МАРК ДОТИ. НА ТОМ ЖЕ МЕСТЕ

Солнце рано заходило на Площади, зимними днями, склоняясь к западу над жилыми домами, так, что свет делил по диагонали северный ряд темных построек, величественных зданий, а те внезапно совершали путешествие во времени и принадлежали уже не прошлому веку, а позапрошлому. Тогда представлялось, что мир на недолгое время разделен поровну между золотым цветом и холодом, равновесие в несчастливом году. Когда солнце окончательно уходило, мы поворачивали к дому, я и собаки, а там, на юге, две башни, днем строго-официальные, бесцеремонно-властные, с наступлением вечера меняли свой цвет, покрываясь синевой чуть более темной, чем небо, освещенные сверху донизу колеблющейся сетью из маленьких, приветливых огоньков.


ЛУИС ЗУКОФСКИ. ОДНАЖДЫ

опираясь на левую руку
держа сигарету
слишком близко к уху
изумленный
я слышал как пепел
трещит
будто костер
зажженный
вчера
и уже забытый
сегодня.


РАССЕЛ ЭДСОН. ОСЕНЬ

Он нашел два упавших листа и пришел к родителям держа
их перед собой и сказал я – дерево.
На что они сказали ступай во двор и не вздумай устроиться здесь
ведь твои корни испортят ковер.
Он сказал я дурачился я не дерево и уронил свои листья.
А родители сказали гляньте-ка листопад.


РАССЕЛ ЭДСОН. МАЛЕНЬКАЯ ИСТОРИЯ

Он поглядел вниз и увидел человека, и понял что этого его мать, и спустился к ней, проложив путь через любимые безделушки.
Но когда он добрался до нее, она была все еще вдалеке.
Почему ты такая маленькая? крикнул он.
Это ты, крикнула она, Ты все там же, на том же месте, обжора, оптический мот!
Но мама, ты ведь вырастешь, станешь как прежде, когда я приду к тебе?
Я уже не вырасту, слишком я стара. Тебе придется найти другую, крикнула она, делаясь еще меньше…

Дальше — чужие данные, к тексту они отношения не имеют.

/-! ## The release of a task (R182, R463, R464) -/

/-- Step 2 of R182: nothing in flight, nothing pending, every operation and command ended, every core region back, those with the
task's own operations apart, which the end joins. -/
def State.endReady (s : State) (c : CoreId) (t : Task) : Bool :=
  t.ended && !t.failed && t.waits == [.endTask] && t.flight.isEmpty && t.pend.isEmpty && t.ops.all (fun o => o.2.done) &&
    t.arr0.idle && t.arr1.idle && (s.regionsOut c t).isEmpty

/-- Settles one record of an ending task, what goes back as by `tkret.dv` or `tkunsh.dv` (R370, R463). -/
def State.settleRec (s : State) (c : CoreId) (t : Task) (st : StackId) (e : Nat) : State :=
  match (s.stack st).toks.find e with
  | none => s
  | some r =>
    let src : Src := (t.agent c).src
    let gone := (s.dropRegion c r.base (regionBytes r.size) .dv).setStack st ((s.stack st).dropTok e)
    if r.st = .lost then s
    else if !r.claimed then (if r.arr then s.deadDelivery st e r else s)
    else if r.sh then { gone with toks := gone.toks ++ [.unshare st r.base r.size r.at_ .dv src 0] }
    else if r.st = .lent then (if r.back then s.toRest st r.base r.size (r.backSc.foldl scopeMax .dflt) else s)
    else if r.nsh = r.backSh then
      if paWindow r.base && winIsCore r.base && r.depth == 0 then gone
      else
        let s := match (s.stack st).lenderOf r with
          | some g => s.outsideEdge (t.agent c) g
          | none => s
        let s := (s.dropRegion c r.base (regionBytes r.size) .dv).setStack st ((s.stack st).dropTok e)
        { s with toks := s.toks ++ [.ret st r.base r.size r.depth .dv src 0] }
    else s.setStack st ((s.stack st).setTok e { r with
      holder := .stack st, st := .shared, nsh := r.nsh - r.backSh, nat := r.nat - r.backAt, backSh := 0, backAt := 0, eng := 0 })

/-- Settles every record a task holds, and gives back its grants. -/
def State.settleAll (s : State) (c : CoreId) (t : Task) : State :=
  let mine := s.stackTab.flatMap (fun x =>
    (x.2.toks.filter (fun e => e.2.holder == t.agent c)).map (fun e => ((Fin.ofNat 64 x.1 : StackId), e.1)))
  let s := mine.foldl (fun (s : State) p => s.settleRec c t p.1 p.2) s
  (s.grants.filter (fun g => g.holder == some (t.agent c))).foldl (fun (s : State) g => (s.releaseFor c t .sy).giveGrant (t.agent c).src g) s

/-- A PRECMD suspend has finished once no task that it names is still current (R434). -/
def State.preCheck (s : State) (st : StackId) : State :=
  let x := s.stack st
  if x.preBusy && (List.range 16).all (fun k => match s.task? (coreOf st k) with
      | some t => !(t.suspend && t.pre && !t.ended)
      | none => true) then s.setStack st { x with preBusy := false, preDone := true }
  else s

/-- Whether a sync object is a phase object of team `m` or an arrival held for one of its phases. -/
def ObjUse.ofTeam (m : Nat) : ObjUse → Bool
  | .phase k _ | .held k _ _ => k == m
  | .round _ _ _ _ => false

/-- A team of a stack is gone, with its number, its checkpoint and its sync objects (R394, R434, R444). -/
def StackS.dropTeam (x : StackS) (m : Nat) : StackS := { x with teams := x.teams.drop m }.dropObjs (ObjUse.ofTeam m)

/-- A task of a team has reached its drain point; with the last one the team is gone. -/
def State.leaveTeam (s : State) (st : StackId) (m : Nat) : State :=
  match (s.stack st).teams.find m with
  | some tm =>
    if tm.left ≤ 1 then s.setStack st ((s.stack st).dropTeam m)
    else s.setTeam st m { tm with left := tm.left - 1 }
  | none => s

/-- A finished task is counted in its launch's completion word, after the launch's earlier grow requests (R72, R78). -/
def State.countFinish (s : State) (launch : Nat) (coord : BitVec 48) (st : StackId) : State :=
  let s := (s.applyGrows launch).charge launch st (fun a => { a with tasks := a.tasks + 1 })
  match s.launch? launch with
  | some l =>
    (s.setLaunch launch { l with finished := l.finished + 1, finishedCoords := l.finishedCoords ++ [coord] }).updateWords launch
  | none => s

/-- A core without its task: nothing of it is left, its L1 and its token cache included (R98, R368). -/
def CoreS.drained (x : CoreS) : CoreS :=
  { x with live := none, decl := none, l1 := [], tokc := [], hlt := false, haltReq := 0, cause := 0, saveErrs := 0 }

/-- The core is at its drain point: no task, no declaration, no line in its L1, and the state of its windows cleared (R98). -/
def State.drainCore (s : State) (c : CoreId) : State :=
  let s := (s.evictAllL1 c).clearWindows c
  (s.setCore c (s.core c).drained).reposition (clusterOf c)

/-- Whether a return or an unshare that a task sent has not arrived. -/
def State.returnsComing (s : State) (t : Task) : Bool :=
  s.toks.any (fun m => match m with
    | .ret _ _ _ _ _ k _ | .unshare _ _ _ _ _ k _ => isTask t k.launch k.coord
    | .deliver _ _ _ _ | .need _ _ _ _ _ => false)

/-- The first part of TASK_RELEASE: the release at `.dv`, the joins and the settlement. The release is an edge with the masters, so
the team's interval is unprotected from now on (R446; log entry 34). It waits while one of the task's writes waits for a frame
(R245), one of its full/empty stores at its word, or one of its rounds for an object (R370). -/
def State.settleTask (s : State) (c : CoreId) (t : Task) : State :=
  let s := (s.unprotect c t).releaseFor c t .dv
  if s.relWaits t.launch t.coord s.feSeq then s
  else
    let s := t.ops.foldl (fun (s : State) o => if o.2.joined then s else s.joinOp c o.1) s
    (s.settleAll c t).mapTask c (fun t => { t with settled := true })

/-- The second part: what the task held is at rest, with a lender or with its stack, so it triggers and is counted, and the core
reaches its drain point (R72, R470). -/
def State.finishTask (s : State) (c : CoreId) (t : Task) : State :=
  if s.returnsComing t then s
  else
    let s := if t.trig then s else s.countTrigger t.launch
    let s := s.countFinish t.launch t.coord (stackOf c)
    ((s.leaveTeam (stackOf c) t.team).drainCore c).preCheck (stackOf c)

/-- TASK_RELEASE: the settlement, and once its messages have arrived the count and the drain point. -/
def State.taskRelease (s : State) (c : CoreId) : State :=
  match s.task? c with
  | none => s
  | some t =>
    if t.settled then s.finishTask c t
    else if !s.endReady c t then s
    else
      let s := s.settleTask c t
      match s.task? c with
      | some t => if t.settled then s.finishTask c t else s
      | none => s

def execTaskRelease (core : CoreId) (s : State) : Host.Outcome State Fault Refusal := .next (s.taskRelease core)

/-! ## The end of a context (R83, R428, R429) -/

/-- The context of an agent. -/
def Agent.ctx? : Agent → Option CtxId
  | .task _ x _ _ => some x
  | .engine _ x _ _ _ => some x
  | _ => none

/-- A core's planes after the end of a context (R93). -/
def CoreS.dropPlanes (x : CoreS) (ctx : CtxId) : CoreS :=
  let of (p : Plane) : Bool := p.tag.any (fun g => g.ctx == ctx)
  { x with
    shd := if of x.shd then Plane.reset else x.shd
    act := if of x.act && x.live.isNone then Plane.reset else x.act }

/-- A core without the tasks of a context. -/
def CoreS.discard (x : CoreS) (ctx : CtxId) : CoreS :=
  let x := match x.live with
    | some t => if t.ctx = ctx then x.drained else x
    | none => x
  match x.next with
  | some a => if a.who.1 = ctx then { x with next := none } else x
  | none => x

/-- An operation of an ended context: it runs to completion with nothing to claim or commit, unless it cannot run or has
failed. -/
def CopyOp.orphan (o : CopyOp) : CopyOp := { o with follow := none }
def CopyOp.cannotRun (o : CopyOp) : Bool := o.failed || (o.desc.cb.isSome && o.slot.isNone)
def orphans (ctx : CtxId) (l : List CopyOp) : List CopyOp :=
  (l.map (fun o => if o.ctx = ctx then o.orphan else o)).filter (fun o => !(o.ctx == ctx && o.cannotRun))

/-- Whether an operation of the context that still runs holds a record of a region. -/
def StackS.opHolds (x : StackS) (ctx : CtxId) (live : List Agent) (base size : Nat) : Bool :=
  x.toks.any (fun e => e.2.isFor base size && e.2.holder.ctx? == some ctx && live.contains e.2.holder)

/-- Clears the records of a context on a stack: those of regions that no running operation holds; a share alone lowers the count
of the stack that holds the token. LOST records stay. -/
def State.clearCtxToks (s : State) (ctx : CtxId) (live : List Agent) (st : StackId) : State :=
  let x := s.stack st
  let owned (b z : Nat) : Bool := x.toks.any (fun e => e.2.isFor b z && !e.2.sh && e.2.holder.ctx? == some ctx)
  let clears (r : TokRec) : Bool := r.st != .lost && !x.opHolds ctx live r.base r.size &&
    (owned r.base r.size || (r.sh && r.holder.ctx? == some ctx))
  let gone := x.toks.filter (fun e => clears e.2)
  let s := s.setStack st { x with toks := x.toks.filter (fun e => !clears e.2) }
  gone.foldl (fun (s : State) e =>
    let r := e.2
    if r.sh && !owned r.base r.size then s.shareBack st r.base r.size r.at_ .dv else s.putRest r.base r.size .dv) s

/-- Drops what the tasks of a context still have under way: waiting accesses and whatever else could not take effect. -/
def State.dropMessages (s : State) (ctx : CtxId) : State :=
  let mine (n : Nat) : Bool := match s.launch? n with
    | some l => l.ctx == ctx
    | none => false
  { s with
    fes := s.fes.filter (fun a => a.ctx != ctx)
    arrs := s.arrs.filter (fun a => a.ctx != ctx)
    rounds := s.rounds.filter (fun a => a.ctx != ctx)
    trigs := s.trigs.filter (fun a => !mine a.launch)
    grows := s.grows.filter (fun a => !mine a.launch)
    syArrs := s.syArrs.filter (fun a => a.ctx != ctx)
    toks := s.toks.filter (fun m => match m with
      | .need _ r _ _ _ => r.holder.ctx? != some ctx
      | _ => true) }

БОБ КАУФМАН. УТРЕННЯЯ РАДОСТЬ

Клавиши рояля, прочерченные на утренних фонарях.
Просыпается день – просыпается джаз,
Когда я просыпаюсь с джазом, любовью вспыхивает ночь.
Глаза появляются и исчезают,
Чтобы, как раньше, отвести меня к зеленой луне.
Улицы, залитые опаловой грустью,
Ведите меня против хода минут к островам радости
И джазу.


ЮЗЕФ КОМУНЯКА. ОЖИДАНИЕ

                Памяти Ричарда Джонсона

Солнечный пес торопит любовника
домой после работы в офисе
или на фабрике шума.
Гудки машин и свет солнцестояния.
Еще один долгий день бежит
со стайкой дворняг загоняя на ограду
окрестных кошек. Малыш,
превратившийся в Цербера,
несется под безумной догмой
луны, сбавляя бег, когда
его окровавленные лапы касаются
трав Сент-Огастена, где Ра и Шамаш
зависли над кромкой леса.
Зимнее солнце для тебя – это
«Блюз желтой собаки» с голосом Бесси,
тот, что подарил любимый,
давным-давно укативший куда-то
с другом. Длинные тени,
долгие поцелуи. Небесный коготь
заставляет последние побеги аканта
умолкнуть, и «Желтая подводная лодка»
прячется за рядом машин,
там, где любая надежда исчезает
до того, как ее ощутишь. Но сезон
с песьими ушами никогда
не упустит случая возродиться,
будто Сириус возле черного хода,
тоскующий по звуку твоего VW.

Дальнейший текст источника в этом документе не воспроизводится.